Police have arrested the three remaining members of an Islamic State cell which was planning to carry out assassinations and terrorist acts to avenge the death of firefighter Muhammad Adib Mohd Kassim in a riot last November.
According to Inspector-General of Police Abdul Hamid Bador, the three suspects – two Malaysians and an Indonesian – were picked up in Kedah and Selangor on May 14.
This followed the arrests of four suspects, including two Rohingya, in Terengganu and the Klang Valley between May 5 and 7.
In a statement today, Hamid said the two Malaysian suspects were picked up in Kuala Muda after their families turned them in.
“Both were nabbed when their respective families turned them in to the police, after they were listed as wanted the day before. One of the suspects worked as a burger seller, while the other was a farmer.

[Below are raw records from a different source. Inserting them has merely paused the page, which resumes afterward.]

-- ==== Sys2Proof/WellFormed.lean ====
section
/-! DEFINITION. Which terms of Instr are the row of the table they are built as: payloads within the length the framing
carries (R185, R190), command codes that are really undefined (R186, R192), an operation that is really unknown (R195), a
frame that is really ignored (R190), a serial that names a card (R1). exec answers a next state on the other terms too. -/

namespace Sys2Proof

/-- A lane payload that a frame can carry (R185). -/
def lanePayload (payload : List Byte) : Bool := decide (payload.length ≤ 40)

/-- A station payload that a frame can carry (R190). -/
def stationPayload (payload : List Byte) : Bool := decide (payload.length ≤ 96)

/-- A lane command code that R186 defines. -/
def laneCodeDefined (code : Byte) : Bool := decide (0x01 ≤ code.toNat ∧ code.toNat ≤ 0x0A)

/-- A station command code that R192 defines. -/
def stationCodeDefined (code : Byte) : Bool :=
  decide ((0x20 ≤ code.toNat ∧ code.toNat ≤ 0x29) ∨ (0x40 ≤ code.toNat ∧ code.toNat ≤ 0x49))

/-- A code of a broadcast command (R192). -/
def broadcastCode (code : Byte) : Bool := decide (0x20 ≤ code.toNat ∧ code.toNat ≤ 0x29)

/-- The check of a station frame, over its address, command, length and payload (R190). -/
def frameCheck (addr code : Byte) (payload : List Byte) : Word16 :=
  Machine.crc Machine.crcInit (addr :: code :: BitVec.ofNat 8 payload.length :: payload)

/-- The term is one that its row of the table names. -/
def wellFormed : Instr → Bool
  | .tap _ payload => lanePayload payload
  | .readVerdict _ payload => lanePayload payload
  | .written _ payload => lanePayload payload
  | .notWritten _ payload => lanePayload payload
  | .uncertain _ payload => lanePayload payload
  | .cancel _ payload => lanePayload payload
  | .readStatus _ payload => lanePayload payload
  | .readHalt _ payload => lanePayload payload
  | .faultClear _ payload => lanePayload payload
  | .portReset _ payload => lanePayload payload
  | .laneUnknownCommand _ code payload => !laneCodeDefined code && lanePayload payload
  | .tornRecordExpiry serial => decide (0 < serial ∧ serial < 4294967295)
  | .time _ payload => stationPayload payload
  | .sighting _ payload => stationPayload payload
  | .emergency _ payload => stationPayload payload
  | .denyBaseBegin _ payload => stationPayload payload
  | .denyBaseAdd _ payload => stationPayload payload
  | .denyBaseEnd _ payload => stationPayload payload
  | .denyDelta _ payload => stationPayload payload
  | .tariffBegin _ payload => stationPayload payload
  | .tariffData _ payload => stationPayload payload
  | .tariffEnd _ payload => stationPayload payload
  | .poll _ payload => stationPayload payload
  | .collected _ payload => stationPayload payload
  | .keyLoad _ payload => stationPayload payload
  | .configure _ payload => stationPayload payload
  | .identify _ payload => stationPayload payload
  | .restore _ payload => stationPayload payload
  | .stationFaultClear _ payload => stationPayload payload
  | .journalClear _ payload => stationPayload payload
  | .maintUnknownOperation _ payload => stationPayload payload && payload != [0x01#8]
  | .reset _ payload => stationPayload payload
  | .stationUnknownCommand _ code payload => !stationCodeDefined code && stationPayload payload
  | .frameOverrun _ _ payload => stationPayload payload
  | .stationFrameIgnored addr code payload check =>
    stationPayload payload && (check != frameCheck addr code payload || addr != 0 || !broadcastCode code)
  | .powerOn => true
  | .lineReset => true
  | .laneFrameDiscard _ => true
  | .evaluationBegin => true
  | .verdictReadyEvent => true
  | .applyWaitingFrame => true
  | .heldActivationTest => true
  | .confirmTimerExpiry _ => true
  | .appendCompletion => true
  | .rawLevelChange _ _ => true
  | .filteredChange _ => true
  | .settleEnd => true
  | .travelTimeoutExpiry => true
  | .blankWindowEnd => true
  | .zoneClearTimerExpiry => true
  | .alarmTimerExpiry => true
  | .loiterLimitReached => true
  | .holdWindowExpiry => true
  | .idleTimerExpiry => true
  | .clockAdvance => true
  | .linkWatchExpiry => true
  | .standaloneTimerExpiry => true
  | .forceCheckFault _ => true
  | .stationFrameAbandon => true
  | .stationReplyEnd => true

end Sys2Proof
end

“Both of them, together with a fellow Malaysian on Nov 22 last year in Sungai Petani, had undergone training to make bombs in Jogjakarta last year, organised by the Ansharut Daulah terror group in Indonesia,” the IGP said.
“While there, they learnt the methods of making triacetone triperoxide (TATP), a type of chemical used to produce huge-scale explosives and vehicle bombs. Both suspects also scouted several churches in Jogjakarta in view of launching attacks.
“Apart from that, one of the suspects also planned to launch attacks on non-Muslim houses of worship in Malaysia, by launching suicide bomb attacks,” he added.
According to Hamid, the Indonesian aged 34 was arrested in Banting after a public tip-off.
“The suspect was a member of the IS ‘wolf pack’ cell, members of which were arrested on May 5 and 7, and was involved in planning killings and attacks on Christian, Hindu, and Buddhist houses of worship, as well as entertainment centres in the Klang Valley.
“The suspect was exposed to IS ideology while serving a five-year jail sentence in Surabaya,” he said.
Hamid added that all suspects are being detained under Section 574 of the Penal Code, and investigated under the Security Offenses (Special Measures) Act 2012.